Criticism of a controversial ‘mistake of fact’ law in Queensland is misinformed and there needs to be greater community awareness about how the law operates, says leading legal firm Creevey Russell Lawyers.
Section 24 of the Criminal Code Act 1899 (Qld) contains the defence that a person is not criminally responsible for an act such as a sex offence if the person held an honest and reasonable, but mistaken, belief there was consent involved.
The Queensland government has called for the law to be reviewed by the Queensland Law Reform Commission, with a recommendation expected in early 2020.

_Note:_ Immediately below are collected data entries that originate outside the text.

-- ==== Sys2Proof/Machine/Csr.lean ====
section
/-! DEFINITION. The control registers (01 R29-R34): rights rows, reads, writes with the checks of their layouts. -/

namespace Sys2Proof.Machine

/-! ## Rights rows -/

/-- The cells of a row that matter: operator reads and writes, owner reads and writes, auditor reads. -/
structure CsrRow where
  opR : Bool
  opW : Bool
  owR : Bool
  owW : Bool
  auC : Bool

/-- Rows by the letters of their cells. -/
def rowOw (w : Bool) : CsrRow := ⟨false, false, true, w, false⟩
def rowOp (w : Bool) : CsrRow := ⟨true, w, false, false, false⟩
def rowBoth : CsrRow := ⟨true, false, true, false, false⟩
def rowCount : CsrRow := ⟨false, false, true, false, true⟩
def rowWrite : CsrRow := ⟨false, false, false, true, false⟩

/-- The rights row of a defined index. -/
def csrRow (i : Nat) : CsrRow :=
  if i = 0x005 ∨ 0xC00 ≤ i then rowCount
  else if i = 0x421 then rowWrite
  else if i = 0x201 ∨ i = 0x400 ∨ i = 0x417 then rowBoth
  else if i < 0x800 then
    rowOw (i == 0x000 || i == 0x020 || i == 0x021 || i == 0x025 || i == 0x026 || i == 0x410 || i == 0x411 || i == 0x413 ||
      i == 0x416 || i == 0x420 || i == 0x422 || i == 0x424 || i == 0x425 || i == 0x426 || i == 0x428 || decide (0x7C0 ≤ i))
  else
    rowOp (i ≤ 0x802 || i == 0x820 || (0x860 ≤ i && i ≤ 0x867) || (0x886 ≤ i && i ≤ 0x888) || (0x8A0 ≤ i && i ≤ 0x8B8))

/-- A seat may read or write a register through CSRR or CSRW; a thread has its own thread-scope registers by the owner's cell
(01 R32), and an auditor reads those of count class (01 R34). -/
def csrGrants (i : Nat) (seat : Seat) (write : Bool) : Bool :=
  let r := csrRow i
  if i < 0x100 then (if write then r.owW else r.owR)
  else match seat with
    | .operator => if write then r.opW else r.opR
    | .owner => if write then r.owW else r.owR
    | .auditor => !write && r.auC

/-! ## Reads -/

/-- TSTAT (14 R264). -/
def TrapRegs.tstat (r : TrapRegs) : Nat := (if r.inh then 1 else 0) + (if r.bps then 2 else 0) + (if r.one then 4 else 0)

/-- TGUARD and its layout (14 R264). -/
def Guard.word (g : Guard) : Nat :=
  (if g.active then 1 else 0) + (if g.pval then 2 else 0) + 4 * g.count + 64 * g.index + 512 * g.mask.toNat

/-- Thread-scope registers (01 R30, 08 R176, 14 R264). -/
def State.csrThread (s : State) (t i : Nat) : Nat :=
  let th := s.thread t
  let l := (s.gridOf t).lr
  match i with
  | 0x000 => th.fstat.toNat
  | 0x001 => l.trapen.toNat
  | 0x002 => l.regs
  | 0x003 => th.stack.length + 2 ^ 16 * th.spill
  | 0x004 => l.slice
  | 0x005 => th.retired.toNat
  | 0x020 => th.trap.tvec.toNat
  | 0x021 => th.trap.tepc.toNat
  | 0x022 => th.trap.tcause.toNat
  | 0x023 => th.trap.tval.toNat
  | 0x024 => th.trap.tstat
  | 0x025 => th.trap.tguard.word
  | 0x026 => th.trap.tscr.toNat
  | i => (l.slots.toList.getD (i - 0x010) 0).toNat

/-- A cap of one is in force at a partition, replay mode included (17 R342). -/
def State.capOne (s : State) (core part : Nat) : Bool :=
  s.clusterCap (clusterOf core) ||
    s.crews.any fun e => e.2.resident && e.2.core == core && e.2.part == part && (s.grid (s.team e.2.team).grid).replay

/-- Crew, team and core registers (17 R335, 16 R308). -/
def State.csrCrew (s : State) (t i : Nat) : Nat :=
  let c := s.crewOf t
  let g := s.gridOf t
  match i with
  | 0x100 => c.slot + 2 ^ 4 * c.part + 2 ^ 7 * c.core
  | 0x101 => g.lr.policy + (if g.replay then 2 else 0) + (if (s.part c.core c.part).cap then 4 else 0)
  | 0x102 => g.nest
  | 0x103 => g.queue + 2 ^ 12 * (g.seq % 2 ^ 48)
  | 0x200 => g.lr.scratch * 8192
  | 0x201 => 8192 * (40 - s.blocksUsed c.core)
  | 0x202 => s.dieBytes g.key (dieOf c.core)
  | _ => (s.team c.team).cores.foldl (fun n x => n + 2 ^ (x % 8)) 0

/-- Context registers (14 R265, 20 R355, 24 R414, 25 R419, R426, 13 R248). -/
def State.csrCtx (s : State) (key die i : Nat) : Nat :=
  match s.ctx? key with
  | none => 0
  | some c =>
    match i with
    | 0x400 => c.consent
    | 0x410 => c.flog.base.toNat
    | 0x411 => c.flog.size.toNat
    | 0x412 => c.flog.tail.toNat
    | 0x413 => c.flog.head.toNat
    | 0x414 => c.flog.lost.toNat
    | 0x415 => c.suppflt.toNat
    | 0x416 => c.halthold.toNat
    | 0x417 => c.integcnt.toNat
    | 0x420 => (if c.att then 1 else 0) + (if c.allhold then 2 else 0) + (if c.stopreq then 4 else 0) +
        (if s.dbgStopped key then 8 else 0)
    | 0x421 => 0
    | 0x422 => c.dbgsel.toNat
    | 0x423 => (s.dbgView key die c.dbgsel).toNat
    | 0x424 => c.csctl.toNat
    | 0x425 => c.cslog.base.toNat
    | 0x426 => c.cslog.size.toNat
    | 0x427 => c.cslog.tail.toNat
    | 0x428 => c.cslog.head.toNat
    | 0x429 => c.cslog.lost.toNat
    | i =>
      let m := s.rxMap key ((i - 0x7C0) / 2)
      if i % 2 = 0 then m.b.toNat else m.l.toNat

/-- The number whose bits a list of numbers names. -/
def bitSet (l : List Nat) : Nat := l.foldl (fun n b => n + 2 ^ b) 0

/-- Device registers (22 R392, 24 R414, 25 R426, R432, 26 R438, R440, R444). -/
def State.csrDev (s : State) (i : Nat) : Nat :=
  if i = 0x800 then s.fab.peerId + 2 ^ 16 * s.ownInc
  else if i = 0x801 then (if s.fab.en then 1 else 0)
  else if i = 0x802 then s.fab.freply.toNat
  else if i = 0x803 then s.fab.dmwin.toNat
  else if i = 0x804 then bitSet s.fab.up
  else if i = 0x820 then s.ctl.alarmPol.toNat
  else if i = 0x821 then s.ctl.alarmCnt.toNat
  else if i < 0x850 then (Table.getD s.mem.ctr (i - 0x830) 0).toNat
  else if i = 0x850 then s.fab.dropped.toNat
  else if i = 0x851 then s.fab.stale.toNat
  else if i = 0x852 then s.fab.downs.toNat
  else if i = 0x853 then s.fab.ethDrop.toNat
  else if i < 0x870 then (s.die (i - 0x860)).csassign.toNat
  else if i = 0x880 then s.ctl.fnReady.toNat
  else if i < 0x884 then bitSet (((List.range 64).filter fun b => (s.core (64 * (i - 0x881) + b)).ready))
  else if i = 0x884 then offered.toNat
  else if i = 0x885 then 0
  else if i = 0x886 then s.ctl.featReq.toNat % 2 ^ 64
  else if i = 0x887 then s.ctl.featReq.toNat / 2 ^ 64
  else if i = 0x888 then (if s.ctl.locked then 1 else 0)
  else if i < 0x8B8 then (Table.getD s.ctl.pwrcap (i - 0x8A0) 0).toNat
  else s.ctl.pwrlim.toNat

/-- A counter of a context (25 R431). -/
def State.csrCount (s : State) (key i : Nat) : DWord :=
  match s.ctx? key with
  | some c => Table.getD c.ctr (i - 0xC00) 0
  | none => 0

/-- The value CSRR gives a thread. -/
def State.csrRead (s : State) (t i : Nat) : DWord :=
  let key := (s.gridOf t).key
  if i < 0x100 then BitVec.ofNat 64 (s.csrThread t i)
  else if i < 0x400 then BitVec.ofNat 64 (s.csrCrew t i)
  else if i < 0x800 then BitVec.ofNat 64 (s.csrCtx key (dieOf (s.crewOf t).core) i)
  else if i < 0xC00 then BitVec.ofNat 64 (s.csrDev i)
  else s.csrCount key i

/-! ## Writes: none where the value breaks the layout (14 R263) -/

/-- A number is a power of two between two bounds. -/
def isPow (v lo hi : Nat) : Bool := (List.range 33).any fun i => v == 2 ^ i && decide (lo ≤ v) && decide (v ≤ hi)

/-- Writes the value only if it keeps the layout. -/
def keeping (ok : Bool) (s : State) : Option State := if ok then some s else none

/-- The guard a TGUARD value holds. -/
def guardOf (v : Nat) : Guard := ⟨v.testBit 0, v.testBit 1, bitsN v 5 2, bitsN v 8 6, BitVec.ofNat 8 (bitsN v 16 9)⟩

/-- TGUARD keeps its layout (14 R264). -/
def tguardOk (v : Nat) : Bool :=
  if v.testBit 0 then
    decide (v < 2 ^ 17) && decide (1 ≤ bitsN v 5 2) && decide (bitsN v 5 2 ≤ 8) && decide (bitsN v 8 6 < bitsN v 5 2)
  else v == 0

/-- Writes of thread-scope registers. -/
def State.setThreadCsr (s : State) (t i : Nat) (v : DWord) : Option State :=
  let trap (f : TrapRegs → TrapRegs) : State := s.modThread t fun th => { th with trap := f th.trap }
  match i with
  | 0x000 => keeping (decide (v.toNat < 32)) (s.modThread t fun th => { th with fstat := v.setWidth 5 })
  | 0x020 => some (trap fun r => { r with tvec := v })
  | 0x021 => some (trap fun r => { r with tepc := v })
  | 0x025 => keeping (tguardOk v.toNat) (trap fun r => { r with tguard := guardOf v.toNat })
  | 0x026 => some (trap fun r => { r with tscr := v })
  | _ => some s

/-- A write of FLOGBASE or FLOGSIZE: the tail and the head return to 0 (20 R356). -/
def State.resetFlog (s : State) (key : Nat) (isSize : Bool) (v : DWord) : Option State :=
  let f (l : LogRegs) : LogRegs :=
    if isSize then { l with size := v.setWidth 32, tail := 0, head := 0 } else { l with base := v, tail := 0, head := 0 }
  keeping (if isSize then isPow v.toNat 16 4096 else v.toNat % 4096 == 0) (s.modCtx key fun c => { c with flog := f c.flog })

/-- CSCTL keeps its layout; a period is needed only while samples are taken. -/
def csctlOk (v : Nat) : Bool :=
  let sp := bitsN v 12 8
  bitsN v 7 5 == 0 && decide (v < 2 ^ 13) && ((decide (8 ≤ sp) && decide (sp ≤ 24)) || (sp == 0 && !v.testBit 0))

/-- DBGSEL keeps its layout: the bits that its KIND does not use are zero (25 R424). -/
def dbgselOk (v : Nat) : Bool :=
  match v / 2 ^ 60 with
  | 0 => bitsN v 59 57 == 0
  | 1 => bitsN v 59 12 == 0
  | 2 => bitsN v 59 20 == 0 && !v.testBit 15
  | 3 => bitsN v 59 15 == 0
  | _ => bitsN v 59 0 == 0

/-- DBGCMD (25 R419, R422). -/
def State.debugCmd (s : State) (key : Nat) (v : Nat) : Option State :=
  if v.testBit 15 ∨ 2 ^ 20 ≤ v then none
  else match v / 2 ^ 16 with
    | 1 => some (s.debugRelease key (v % 2 ^ 15) false)
    | 2 => some (s.debugRelease key (v % 2 ^ 15) true)
    | 3 => some (s.resumeAll key)
    | _ => none

/-- Writes of context registers but for receive mappings. -/
def State.setCtxCsr (s : State) (key i : Nat) (v : DWord) : Option State :=
  let w : Word := v.setWidth 32
  match i with
  | 0x410 => s.resetFlog key false v
  | 0x411 => s.resetFlog key true v
  | 0x413 => some (s.modCtx key fun c => { c with flog := { c.flog with head := w } })
  | 0x416 => some (s.modCtx key fun c => { c with halthold := w })
  | 0x420 => keeping (decide (v.toNat < 16)) (s.setDbgctl key v)
  | 0x421 => s.debugCmd key v.toNat
  | 0x422 => keeping (dbgselOk v.toNat) (s.modCtx key fun c => { c with dbgsel := v })
  | 0x424 => keeping (csctlOk v.toNat) (s.modCtx key fun c => { c with csctl := w })
  | 0x425 => keeping (v.toNat % 4096 == 0) (s.modCtx key fun c => { c with cslog := { c.cslog with base := v } })
  | 0x426 => keeping (isPow v.toNat 1024 (2 ^ 24)) (s.modCtx key fun c => { c with cslog := { c.cslog with size := w } })
  | 0x428 => some (s.modCtx key fun c => { c with cslog := { c.cslog with head := w } })
  | _ => some s

/-- A receive-mapping value keeps its layout (13 R248). -/
def rxOk (m : RxMap) (isLen : Bool) (v : Nat) : Bool :=
  if isLen then v / 2 ^ 45 == 0 && v % 2 ^ 12 == 0 && !(m.v && bitsN v 31 12 == 0)
  else bitsN v 11 3 == 0 && v / 2 ^ 60 != 0xD && !(v.testBit 0 && bitsN m.l.toNat 31 12 == 0)

/-- Writes a receive mapping; the grid of the last writer of RXL names its counters. -/
def State.setRx (s : State) (key n : Nat) (isLen : Bool) (v : DWord) (grid : Nat) : State :=
  let m := s.rxMap key n
  let m := if isLen then { m with l := v, grid := some grid } else { m with b := v }
  s.modCtx key fun c => { c with rx := Table.set c.rx n m }

/-- Packets judged against a mapping wait to be written (13 R249). -/
def State.rxBusy (s : State) (key n : Nat) : Bool := s.eng.heldPkts.any fun h => h.key == key && h.pkt.map == n

/-- Writes of device registers. A value with a bit set above a register of 32 bits breaks its layout (log 75). -/
def State.setDevCsr (s : State) (i : Nat) (v : DWord) : Option State :=
  let n := v.toNat
  let w : Word := v.setWidth 32
  if i = 0x800 then
    keeping (!s.fab.en && bitsN n 15 10 == 0 && decide (n < 2 ^ 24)) (s.modFab fun f => { f with peerId := n % 1024 })
  else if i = 0x801 then keeping (decide (n < 2)) (s.fabctl (n == 1))
  else if i = 0x802 then keeping (decide (1 ≤ n) && decide (n ≤ 2 ^ 20)) (s.modFab fun f => { f with freply := w })
  else if i = 0x820 then keeping (decide (n < 2 ^ 16)) { s with ctl := { s.ctl with alarmPol := w } }
  else if i < 0x870 then keeping (bitsN n 30 11 == 0 && decide (n < 2 ^ 32)) (s.setAssign (i - 0x860) w)
  else if i = 0x886 then some (s.setFeatReq false v)
  else if i = 0x887 then some (s.setFeatReq true v)
  else if i = 0x888 then
    if s.ctl.locked then some s else keeping (decide (n < 2)) (if n = 1 then s.lockFeatures s.ctl.featReq else s)
  else if i < 0x8B8 then
    keeping (decide (n < 2)) { s with ctl := { s.ctl with pwrcap := Table.set s.ctl.pwrcap (i - 0x8A0) w } }
  else keeping (decide (600 ≤ n) && decide (n ≤ 2400)) { s with ctl := { s.ctl with pwrlim := w } }

/-- FAULT_LOG_RESET (20 R356). -/
def execFaultLogReset (key : Nat) (isSize : Bool) (v : DWord) (s : State) : Res :=
  .next ((s.resetFlog key isSize v).getD s)

end Sys2Proof.Machine
end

Creevey Russell Principal Dan Creevey said the suggestion that the mistake of fact defence allows an offender to walk free in sexual offence type matters is “simply wrong”.
“Creevey Russell Lawyers believes the criticisms of the section 24 defence are misinformed and there needs to be greater community awareness as to how the law operates,” Mr Creevey said.
“The mere fact that the defence may be raised does not dictate that a jury will accept the defence is applicable in any given matter. That is because section 24 contains both a subjective and objective component. A defendant cannot just raise section 24 and expect to be let off – juries apply their common sense, and the subjective component of the test provides that safeguard.”
Creevey Russell Senior Associate Trent Jones said subjectively, an accused person may hold an honest and mistaken belief regarding the existence of anything, such as the fact a person is consenting to sexual intercourse.
“Objectively, however, it is a matter – most commonly reserved for juries – to determine whether or not that mistaken belief held by a defendant was reasonable having regard to all the circumstances of a case,” he said.
“Trials involving sexual offences are most often run before a jury. The role of a jury in a criminal trial is to determine whether or not an accused person is guilty or not guilty of the alleged offence. A jury reaches their verdict by adopting the role of the sole judge of the fact, receiving guidance and direction regarding the application of the law by the presiding judge.
“A mere mistake of a defendant is simply not enough to enliven a section 24 defence. For a section 24 defence to be successful, a jury must form the view that the honest, but mistaken, belief held by the defendant, in their particular circumstances, was held on reasonable grounds.
“The section 24 defence is not a matter whereby an accused person can simply state that they honestly believed a complainant was consenting and automatically expect to be acquitted. If that were the case, there would certainly be significant issues with the justice system, but that is not the way the section 24 defence is designed to operate.
“Juries have accepted the existence of a mistake of fact defence and acquitted accused people previously, but, similarly, there have been instances where juries have rejected a mistake of fact defence and convicted a defendant.”